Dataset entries
-- ==== Sys2Proof/Laws/Ops.lean ====
section
/-! SUPPORT. For each shared operation on the whole state: the blocks it leaves as they are, and what it
leaves in the others. -/

namespace Sys2Proof.Machine

variable (s : State)

/-! ## Notices and line errors -/

@[simp] theorem State.raise_now (x : Notice) : (s.raise x).now = s.now := rfl
@[simp] theorem State.raise_freeCount (x : Notice) : (s.raise x).freeCount = s.freeCount := rfl
@[simp] theorem State.raise_trunk (x : Notice) : (s.raise x).trunk = s.trunk := rfl
@[simp] theorem State.raise_store (x : Notice) : (s.raise x).store = s.store := rfl
@[simp] theorem State.raise_zone (x : Notice) : (s.raise x).zone = s.zone := rfl
@[simp] theorem State.raise_weather (x : Notice) : (s.raise x).weather = s.weather := rfl
@[simp] theorem State.raise_channels (x : Notice) : (s.raise x).channels = s.channels := rfl
@[simp] theorem State.raise_branch (x : Notice) : (s.raise x).branch = s.branch := rfl
@[simp] theorem State.raise_supply (x : Notice) : (s.raise x).supply = s.supply := rfl
@[simp] theorem State.raise_pending (x : Notice) : (s.raise x).pending = s.pending := rfl

theorem State.raise_eq (x : Notice) : s.raise x = s.setNotice (s.notice.raise s.node x) := rfl

@[simp] theorem State.raiseOption_now (x : Option Notice) :
    (s.raiseOption x).now = s.now := by cases x <;> rfl
@[simp] theorem State.raiseOption_freeCount (x : Option Notice) :
    (s.raiseOption x).freeCount = s.freeCount := by cases x <;> rfl
@[simp] theorem State.raiseOption_trunk (x : Option Notice) :
    (s.raiseOption x).trunk = s.trunk := by cases x <;> rfl
@[simp] theorem State.raiseOption_store (x : Option Notice) :
    (s.raiseOption x).store = s.store := by cases x <;> rfl
@[simp] theorem State.raiseOption_zone (x : Option Notice) :
    (s.raiseOption x).zone = s.zone := by cases x <;> rfl
@[simp] theorem State.raiseOption_weather (x : Option Notice) :
    (s.raiseOption x).weather = s.weather := by cases x <;> rfl
@[simp] theorem State.raiseOption_channels (x : Option Notice) :
    (s.raiseOption x).channels = s.channels := by cases x <;> rfl
@[simp] theorem State.raiseOption_branch (x : Option Notice) :
    (s.raiseOption x).branch = s.branch := by cases x <;> rfl
@[simp] theorem State.raiseOption_supply (x : Option Notice) :
    (s.raiseOption x).supply = s.supply := by cases x <;> rfl
@[simp] theorem State.raiseOption_pending (x : Option Notice) :
    (s.raiseOption x).pending = s.pending := by cases x <;> rfl

@[simp] theorem State.logError_now (k : ErrorKind) (p : ErrorPort) (c : Captured) :
    (s.logError k p c).now = s.now := by
  unfold State.logError; split <;> rfl
@[simp] theorem State.logError_freeCount (k : ErrorKind) (p : ErrorPort) (c : Captured) :
    (s.logError k p c).freeCount = s.freeCount := by
  unfold State.logError; split <;> rfl
@[simp] theorem State.logError_trunk (k : ErrorKind) (p : ErrorPort) (c : Captured) :
    (s.logError k p c).trunk = s.trunk := by
  unfold State.logError; split <;> rfl
@[simp] theorem State.logError_store (k : ErrorKind) (p : ErrorPort) (c : Captured) :
    (s.logError k p c).store = s.store := by
  unfold State.logError; split <;> rfl
@[simp] theorem State.logError_zone (k : ErrorKind) (p : ErrorPort) (c : Captured) :
    (s.logError k p c).zone = s.zone := by
  unfold State.logError; split <;> rfl
@[simp] theorem State.logError_weather (k : ErrorKind) (p : ErrorPort) (c : Captured) :
    (s.logError k p c).weather = s.weather := by
  unfold State.logError; split <;> rfl
@[simp] theorem State.logError_channels (k : ErrorKind) (p : ErrorPort) (c : Captured) :
    (s.logError k p c).channels = s.channels := by
  unfold State.logError; split <;> rfl
@[simp] theorem State.logError_branch (k : ErrorKind) (p : ErrorPort) (c : Captured) :
    (s.logError k p c).branch = s.branch := by
  unfold State.logError; split <;> rfl
@[simp] theorem State.logError_supply (k : ErrorKind) (p : ErrorPort) (c : Captured) :
    (s.logError k p c).supply = s.supply := by
  unfold State.logError; split <;> rfl
@[simp] theorem State.logError_pending (k : ErrorKind) (p : ErrorPort) (c : Captured) :
    (s.logError k p c).pending = s.pending := by
  unfold State.logError; split <;> rfl

@[simp] theorem State.logFrame_now (k : ErrorKind) (p : TrunkPort) (f : Frame) :
    (s.logFrame k p f).now = s.now := by
  simp [State.logFrame]
@[simp] theorem State.logFrame_freeCount (k : ErrorKind) (p : TrunkPort) (f : Frame) :
    (s.logFrame k p f).freeCount = s.freeCount := by
  simp [State.logFrame]
@[simp] theorem State.logFrame_trunk (k : ErrorKind) (p : TrunkPort) (f : Frame) :
    (s.logFrame k p f).trunk = s.trunk := by
  simp [State.logFrame]
@[simp] theorem State.logFrame_store (k : ErrorKind) (p : TrunkPort) (f : Frame) :
    (s.logFrame k p f).store = s.store := by
  simp [State.logFrame]
@[simp] theorem State.logFrame_zone (k : ErrorKind) (p : TrunkPort) (f : Frame) :
    (s.logFrame k p f).zone = s.zone := by
  simp [State.logFrame]
@[simp] theorem State.logFrame_weather (k : ErrorKind) (p : TrunkPort) (f : Frame) :
    (s.logFrame k p f).weather = s.weather := by
  simp [State.logFrame]
@[simp] theorem State.logFrame_channels (k : ErrorKind) (p : TrunkPort) (f : Frame) :
    (s.logFrame k p f).channels = s.channels := by
  simp [State.logFrame]
@[simp] theorem State.logFrame_branch (k : ErrorKind) (p : TrunkPort) (f : Frame) :
    (s.logFrame k p f).branch = s.branch := by
  simp [State.logFrame]
@[simp] theorem State.logFrame_supply (k : ErrorKind) (p : TrunkPort) (f : Frame) :
    (s.logFrame k p f).supply = s.supply := by
  simp [State.logFrame]
@[simp] theorem State.logFrame_pending (k : ErrorKind) (p : TrunkPort) (f : Frame) :
    (s.logFrame k p f).pending = s.pending := by
  simp [State.logFrame]

/-! ## Channels -/

theorem State.mapChannels_get (f : ChannelNo → ChannelRecord → Channel → Channel) (n : ChannelNo) :
    (s.mapChannels f).channels.get n = f n (s.record n) (s.channels.get n) := by
  simp [State.mapChannels]

theorem State.mapChannel_get (n m : ChannelNo) (f : ChannelRecord → Channel → Channel) :
    (s.mapChannel n f).channels.get m
      = if m = n then f (s.record n) (s.channels.get n) else s.channels.get m := by
  simp [State.mapChannel, Table.get_modify]

theorem State.mapChannels_eq (f : ChannelNo → ChannelRecord → Channel → Channel) :
    s.mapChannels f = s.setChannels (s.mapChannels f).channels := rfl

theorem State.mapChannel_eq (n : ChannelNo) (f : ChannelRecord → Channel → Channel) :
    s.mapChannel n f = s.setChannels (s.mapChannel n f).channels := rfl

/-- A cell reads back as it was written, and the others as before. -/
@[simp] theorem Stack.get_set_self (st : Stack) (cell : Option Cell) (l : Layer) :
    (st.set cell l).get l = cell := by cases l <;> rfl

theorem Stack.get_set_ne (st : Stack) (cell : Option Cell) {l k : Layer} (h : k ≠ l) :
    (st.set cell l).get k = st.get k := by cases l <;> cases k <;> first | rfl | exact absurd rfl h

/-- Writing the cell a stack already has changes nothing. -/
theorem Stack.set_get (st : Stack) (l : Layer) : st.set (st.get l) l = st := by cases l <;> rfl

/-- What a hand-over and a composition leave as they were. -/
@[simp] theorem Channel.recompose_stack (ctx : Ctx) (rec : ChannelRecord) (c : Channel) :
    (c.recompose ctx rec).stack = c.stack := rfl

@[simp] theorem Channel.recompose_binding (ctx : Ctx) (rec : ChannelRecord) (c : Channel) :
    (c.recompose ctx rec).binding = c.binding := rfl

@[simp] theorem Channel.recompose_result (ctx : Ctx) (rec : ChannelRecord) (c : Channel) :
    (c.recompose ctx rec).result = some (compose ctx.set ctx.weather rec c.stack) := rfl

/-- A hand-over of the recorded result itself marks nothing as changed and does nothing (R20). -/
@[simp] theorem Engine.handOver_self (ctx : Ctx) (rec : ChannelRecord) (r : Result) (e : Engine) :
    e.handOver ctx rec (some r) r = e := by
  simp [Engine.handOver]

/-- Composing a channel whose result is the composition of its inputs leaves it as it is (R19). -/
theorem Channel.recompose_composed (ctx : Ctx) (rec : ChannelRecord) (c : Channel)
    (h : c.result = some (compose ctx.set ctx.weather rec c.stack)) : c.recompose ctx rec = c := by
  unfold Channel.recompose
  simp only [h, Engine.handOver_self]
  rw [← h]

/-! ### Placing a cell (R1, R2) -/

/-- A cell placed on a channel not in use is not kept (R2). -/
theorem Channel.place_unused (rec : ChannelRecord) (l : Layer) (cell : Option Cell) (c : Channel)
    (h : rec.inUse = false) : c.place rec l cell = c := by
  simp [Channel.place, h]

/-- On an in-use channel the stack holds the cell placed, and nothing else changes. -/
theorem Channel.place_used (rec : ChannelRecord) (l : Layer) (cell : Option Cell) (c : Channel)
    (h : rec.inUse = true) : c.place rec l cell = { c with stack := c.stack.set cell l } := by
  simp [Channel.place, h]

@[simp] theorem Channel.place_result (rec : ChannelRecord) (l : Layer) (cell : Option Cell)
    (c : Channel) : (c.place rec l cell).result = c.result := by
  unfold Channel.place; split <;> rfl

@[simp] theorem Channel.place_engine (rec : ChannelRecord) (l : Layer) (cell : Option Cell)
    (c : Channel) : (c.place rec l cell).engine = c.engine := by
  unfold Channel.place; split <;> rfl

@[simp] theorem Channel.place_binding (rec : ChannelRecord) (l : Layer) (cell : Option Cell)
    (c : Channel) : (c.place rec l cell).binding = c.binding := by
  unfold Channel.place; split <;> rfl

/-! ### Settling a channel (R18 to R20) -/

@[simp] theorem Channel.settle_stack (ctx : Ctx) (rec : ChannelRecord) (wind : Bool) (old : Stack)
    (c : Channel) : (c.settle ctx rec wind old).stack = c.stack := by
  unfold Channel.settle; split <;> rfl

@[simp] theorem Channel.settle_binding (ctx : Ctx) (rec : ChannelRecord) (wind : Bool) (old : Stack)
    (c : Channel) : (c.settle ctx rec wind old).binding = c.binding := by
  unfold Channel.settle; split <;> rfl

theorem Channel.settle_unused (ctx : Ctx) (rec : ChannelRecord) (wind : Bool) (old : Stack)
    (c : Channel) (h : rec.inUse = false) : c.settle ctx rec wind old = c := by
  simp [Channel.settle, h]

/-- A channel whose inputs the event left as they were is not composed (R18). -/
@[simp] theorem Channel.settle_same (ctx : Ctx) (rec : ChannelRecord) (c : Channel) :
    c.settle ctx rec false c.stack = c := by
  simp [Channel.settle]

/-- A channel whose result is the composition of its inputs is settled already. -/
theorem Channel.settle_composed (ctx : Ctx) (rec : ChannelRecord) (wind : Bool) (old : Stack)
    (c : Channel) (h : c.result = some (compose ctx.set ctx.weather rec c.stack)) :
    c.settle ctx rec wind old = c := by
  unfold Channel.settle
  split
  · exact c.recompose_composed ctx rec h
  · rfl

* [ASSIGNMENT]:
Would you retype exactly the lines above, from the line with "theorem State.logError_freeCount (k" to the line with "(s.logFrame k p f).zone = s.zone := by", with both end lines kept and nothing more?

* [ANSWER]:
@[simp] theorem State.logError_freeCount (k : ErrorKind) (p : ErrorPort) (c : Captured) :
    (s.logError k p c).freeCount = s.freeCount := by
  unfold State.logError; split <;> rfl
@[simp] theorem State.logError_trunk (k : ErrorKind) (p : ErrorPort) (c : Captured) :
    (s.logError k p c).trunk = s.trunk := by
  unfold State.logError; split <;> rfl
@[simp] theorem State.logError_store (k : ErrorKind) (p : ErrorPort) (c : Captured) :
    (s.logError k p c).store = s.store := by
  unfold State.logError; split <;> rfl
@[simp] theorem State.logError_zone (k : ErrorKind) (p : ErrorPort) (c : Captured) :
    (s.logError k p c).zone = s.zone := by
  unfold State.logError; split <;> rfl
@[simp] theorem State.logError_weather (k : ErrorKind) (p : ErrorPort) (c : Captured) :
    (s.logError k p c).weather = s.weather := by
  unfold State.logError; split <;> rfl
@[simp] theorem State.logError_channels (k : ErrorKind) (p : ErrorPort) (c : Captured) :
    (s.logError k p c).channels = s.channels := by
  unfold State.logError; split <;> rfl
@[simp] theorem State.logError_branch (k : ErrorKind) (p : ErrorPort) (c : Captured) :
    (s.logError k p c).branch = s.branch := by
  unfold State.logError; split <;> rfl
@[simp] theorem State.logError_supply (k : ErrorKind) (p : ErrorPort) (c : Captured) :
    (s.logError k p c).supply = s.supply := by
  unfold State.logError; split <;> rfl
@[simp] theorem State.logError_pending (k : ErrorKind) (p : ErrorPort) (c : Captured) :
    (s.logError k p c).pending = s.pending := by
  unfold State.logError; split <;> rfl

@[simp] theorem State.logFrame_now (k : ErrorKind) (p : TrunkPort) (f : Frame) :
    (s.logFrame k p f).now = s.now := by
  simp [State.logFrame]
@[simp] theorem State.logFrame_freeCount (k : ErrorKind) (p : TrunkPort) (f : Frame) :
    (s.logFrame k p f).freeCount = s.freeCount := by
  simp [State.logFrame]
@[simp] theorem State.logFrame_trunk (k : ErrorKind) (p : TrunkPort) (f : Frame) :
    (s.logFrame k p f).trunk = s.trunk := by
  simp [State.logFrame]
@[simp] theorem State.logFrame_store (k : ErrorKind) (p : TrunkPort) (f : Frame) :
    (s.logFrame k p f).store = s.store := by
  simp [State.logFrame]
@[simp] theorem State.logFrame_zone (k : ErrorKind) (p : TrunkPort) (f : Frame) :
    (s.logFrame k p f).zone = s.zone := by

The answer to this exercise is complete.